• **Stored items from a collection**
# # # # #

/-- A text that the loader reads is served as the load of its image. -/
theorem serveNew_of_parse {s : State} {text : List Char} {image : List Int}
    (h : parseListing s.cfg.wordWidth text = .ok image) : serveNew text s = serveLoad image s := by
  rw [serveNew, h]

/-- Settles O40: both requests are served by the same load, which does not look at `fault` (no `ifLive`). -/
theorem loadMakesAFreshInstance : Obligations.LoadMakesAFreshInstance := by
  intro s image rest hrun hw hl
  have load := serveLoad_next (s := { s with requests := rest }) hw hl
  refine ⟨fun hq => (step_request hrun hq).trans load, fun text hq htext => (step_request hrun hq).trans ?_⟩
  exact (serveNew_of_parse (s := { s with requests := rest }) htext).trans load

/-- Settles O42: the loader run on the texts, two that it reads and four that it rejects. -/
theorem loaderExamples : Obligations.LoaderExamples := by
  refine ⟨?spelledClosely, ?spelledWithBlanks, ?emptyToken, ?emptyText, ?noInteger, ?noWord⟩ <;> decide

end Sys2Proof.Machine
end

# # # # #

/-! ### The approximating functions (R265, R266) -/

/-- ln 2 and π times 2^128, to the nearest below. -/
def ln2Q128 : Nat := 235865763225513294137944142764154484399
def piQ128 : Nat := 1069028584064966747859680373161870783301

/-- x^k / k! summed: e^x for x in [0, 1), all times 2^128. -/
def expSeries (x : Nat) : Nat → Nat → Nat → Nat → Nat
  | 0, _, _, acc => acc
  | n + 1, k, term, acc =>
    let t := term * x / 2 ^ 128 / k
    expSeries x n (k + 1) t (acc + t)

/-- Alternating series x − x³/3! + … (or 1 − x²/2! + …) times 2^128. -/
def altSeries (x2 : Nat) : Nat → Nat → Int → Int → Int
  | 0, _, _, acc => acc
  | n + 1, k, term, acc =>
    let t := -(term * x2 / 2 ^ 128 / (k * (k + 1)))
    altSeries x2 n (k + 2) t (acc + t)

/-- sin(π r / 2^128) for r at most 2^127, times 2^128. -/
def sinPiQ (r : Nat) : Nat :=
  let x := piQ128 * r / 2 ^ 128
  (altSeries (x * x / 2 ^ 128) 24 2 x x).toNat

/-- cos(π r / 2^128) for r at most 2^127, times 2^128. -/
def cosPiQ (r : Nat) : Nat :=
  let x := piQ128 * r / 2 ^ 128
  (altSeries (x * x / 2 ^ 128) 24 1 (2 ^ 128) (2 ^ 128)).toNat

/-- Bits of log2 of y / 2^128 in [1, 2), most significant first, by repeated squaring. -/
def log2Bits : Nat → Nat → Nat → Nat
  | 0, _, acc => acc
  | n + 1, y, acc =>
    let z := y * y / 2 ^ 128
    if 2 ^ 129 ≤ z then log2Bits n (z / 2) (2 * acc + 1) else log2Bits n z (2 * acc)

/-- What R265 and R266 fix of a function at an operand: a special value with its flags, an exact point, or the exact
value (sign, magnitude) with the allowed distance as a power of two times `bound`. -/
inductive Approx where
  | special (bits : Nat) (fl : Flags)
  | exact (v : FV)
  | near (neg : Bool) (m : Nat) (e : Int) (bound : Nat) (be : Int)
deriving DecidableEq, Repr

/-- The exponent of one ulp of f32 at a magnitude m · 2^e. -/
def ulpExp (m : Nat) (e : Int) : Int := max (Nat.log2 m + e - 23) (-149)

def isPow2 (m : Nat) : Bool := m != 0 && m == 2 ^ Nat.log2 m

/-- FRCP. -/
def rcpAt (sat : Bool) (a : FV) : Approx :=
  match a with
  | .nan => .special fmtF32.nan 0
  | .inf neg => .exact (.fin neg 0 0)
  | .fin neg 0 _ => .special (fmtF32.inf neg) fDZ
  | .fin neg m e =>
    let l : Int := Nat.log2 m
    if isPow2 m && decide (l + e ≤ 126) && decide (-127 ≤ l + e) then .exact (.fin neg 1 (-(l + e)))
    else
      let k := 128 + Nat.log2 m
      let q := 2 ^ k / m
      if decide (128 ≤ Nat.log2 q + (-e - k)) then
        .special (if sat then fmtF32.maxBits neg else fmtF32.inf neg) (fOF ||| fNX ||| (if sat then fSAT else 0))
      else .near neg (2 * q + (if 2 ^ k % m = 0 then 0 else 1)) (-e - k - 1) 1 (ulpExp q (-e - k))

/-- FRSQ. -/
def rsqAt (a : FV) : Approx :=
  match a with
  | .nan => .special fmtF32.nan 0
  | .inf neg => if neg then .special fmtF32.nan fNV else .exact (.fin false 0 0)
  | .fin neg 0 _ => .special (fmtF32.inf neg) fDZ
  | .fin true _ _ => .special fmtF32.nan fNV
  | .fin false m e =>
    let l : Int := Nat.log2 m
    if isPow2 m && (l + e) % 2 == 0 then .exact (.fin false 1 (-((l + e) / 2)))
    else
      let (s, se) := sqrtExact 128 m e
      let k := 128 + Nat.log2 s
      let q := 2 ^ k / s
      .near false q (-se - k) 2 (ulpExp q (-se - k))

# # # # #

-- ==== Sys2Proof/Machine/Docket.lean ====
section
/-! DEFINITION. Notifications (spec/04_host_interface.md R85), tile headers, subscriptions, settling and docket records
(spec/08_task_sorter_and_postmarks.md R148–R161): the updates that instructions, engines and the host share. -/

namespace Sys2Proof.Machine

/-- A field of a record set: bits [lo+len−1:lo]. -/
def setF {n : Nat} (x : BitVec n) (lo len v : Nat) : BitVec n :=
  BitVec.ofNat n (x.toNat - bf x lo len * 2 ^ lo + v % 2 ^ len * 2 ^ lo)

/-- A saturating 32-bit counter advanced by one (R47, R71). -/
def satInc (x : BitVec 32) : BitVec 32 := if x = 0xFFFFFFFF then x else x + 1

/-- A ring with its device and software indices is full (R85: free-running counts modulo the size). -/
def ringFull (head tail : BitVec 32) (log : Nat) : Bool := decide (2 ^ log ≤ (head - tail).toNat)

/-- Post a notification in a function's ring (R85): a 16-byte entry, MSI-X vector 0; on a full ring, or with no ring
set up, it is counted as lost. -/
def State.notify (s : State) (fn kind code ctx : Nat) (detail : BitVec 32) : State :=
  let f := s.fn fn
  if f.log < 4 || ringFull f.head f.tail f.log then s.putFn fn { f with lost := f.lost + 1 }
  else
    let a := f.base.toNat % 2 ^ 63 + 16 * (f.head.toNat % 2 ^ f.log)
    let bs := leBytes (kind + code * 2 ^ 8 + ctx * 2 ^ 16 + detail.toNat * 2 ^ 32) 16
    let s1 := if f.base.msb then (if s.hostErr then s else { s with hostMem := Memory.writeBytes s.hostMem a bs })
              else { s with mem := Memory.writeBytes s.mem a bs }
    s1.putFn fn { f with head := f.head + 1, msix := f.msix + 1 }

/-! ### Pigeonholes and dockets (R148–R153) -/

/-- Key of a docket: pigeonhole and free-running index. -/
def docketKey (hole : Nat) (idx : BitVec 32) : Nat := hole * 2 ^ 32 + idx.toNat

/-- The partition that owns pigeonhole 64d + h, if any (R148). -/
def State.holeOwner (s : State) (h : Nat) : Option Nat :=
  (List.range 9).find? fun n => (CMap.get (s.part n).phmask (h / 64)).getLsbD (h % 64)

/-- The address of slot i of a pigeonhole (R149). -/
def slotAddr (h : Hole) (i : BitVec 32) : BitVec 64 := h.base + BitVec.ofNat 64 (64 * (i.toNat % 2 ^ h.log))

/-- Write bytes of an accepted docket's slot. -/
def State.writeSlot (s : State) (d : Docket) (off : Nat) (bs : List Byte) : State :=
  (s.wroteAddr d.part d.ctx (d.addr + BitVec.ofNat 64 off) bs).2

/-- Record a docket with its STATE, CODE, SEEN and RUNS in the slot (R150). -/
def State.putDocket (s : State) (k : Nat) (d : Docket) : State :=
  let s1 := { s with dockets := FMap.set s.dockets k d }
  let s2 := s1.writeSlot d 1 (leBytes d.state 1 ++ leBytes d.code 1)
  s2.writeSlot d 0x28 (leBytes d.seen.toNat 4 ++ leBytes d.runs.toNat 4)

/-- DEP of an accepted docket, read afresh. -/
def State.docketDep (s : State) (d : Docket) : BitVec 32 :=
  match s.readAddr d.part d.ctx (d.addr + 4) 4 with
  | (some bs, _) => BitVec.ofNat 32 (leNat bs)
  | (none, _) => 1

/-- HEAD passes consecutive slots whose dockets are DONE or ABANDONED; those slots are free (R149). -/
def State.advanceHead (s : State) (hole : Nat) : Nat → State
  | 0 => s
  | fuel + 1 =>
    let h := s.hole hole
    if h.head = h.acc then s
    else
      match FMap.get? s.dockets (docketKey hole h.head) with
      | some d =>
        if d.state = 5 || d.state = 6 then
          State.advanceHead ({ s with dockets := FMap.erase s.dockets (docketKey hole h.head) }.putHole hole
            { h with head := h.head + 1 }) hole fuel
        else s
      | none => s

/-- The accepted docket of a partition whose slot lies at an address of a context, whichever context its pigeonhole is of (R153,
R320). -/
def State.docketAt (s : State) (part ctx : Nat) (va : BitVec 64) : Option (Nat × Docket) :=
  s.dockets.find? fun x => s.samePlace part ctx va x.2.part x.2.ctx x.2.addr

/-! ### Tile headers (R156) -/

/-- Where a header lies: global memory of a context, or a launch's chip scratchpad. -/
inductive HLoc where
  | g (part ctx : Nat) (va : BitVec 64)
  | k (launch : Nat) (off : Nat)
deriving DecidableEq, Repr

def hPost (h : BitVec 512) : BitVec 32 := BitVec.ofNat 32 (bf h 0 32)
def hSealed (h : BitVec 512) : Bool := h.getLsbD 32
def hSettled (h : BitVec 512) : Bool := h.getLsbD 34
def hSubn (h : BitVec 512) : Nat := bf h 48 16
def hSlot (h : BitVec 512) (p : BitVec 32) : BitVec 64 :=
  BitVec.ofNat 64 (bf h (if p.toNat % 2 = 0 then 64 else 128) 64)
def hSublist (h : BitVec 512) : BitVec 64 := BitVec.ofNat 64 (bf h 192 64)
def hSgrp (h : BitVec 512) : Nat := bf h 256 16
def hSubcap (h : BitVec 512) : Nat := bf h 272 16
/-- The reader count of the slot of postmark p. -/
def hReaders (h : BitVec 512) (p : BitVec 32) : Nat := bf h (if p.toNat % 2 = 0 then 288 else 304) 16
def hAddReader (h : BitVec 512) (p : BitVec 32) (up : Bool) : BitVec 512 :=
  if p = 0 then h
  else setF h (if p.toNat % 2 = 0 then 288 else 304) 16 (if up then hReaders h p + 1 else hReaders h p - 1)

# # # # #

• **Description of the task**
The required answer is the run of lines above, starting at the line with "its image. -/" and ending at the line with "Obligations.LoadMakesAFreshInstance := by", reproduced exactly with both ends.

• **Exercise result**
/-- A text that the loader reads is served as the load of its image. -/
theorem serveNew_of_parse {s : State} {text : List Char} {image : List Int}
    (h : parseListing s.cfg.wordWidth text = .ok image) : serveNew text s = serveLoad image s := by
  rw [serveNew, h]

/-- Settles O40: both requests are served by the same load, which does not look at `fault` (no `ifLive`). -/
theorem loadMakesAFreshInstance : Obligations.LoadMakesAFreshInstance := by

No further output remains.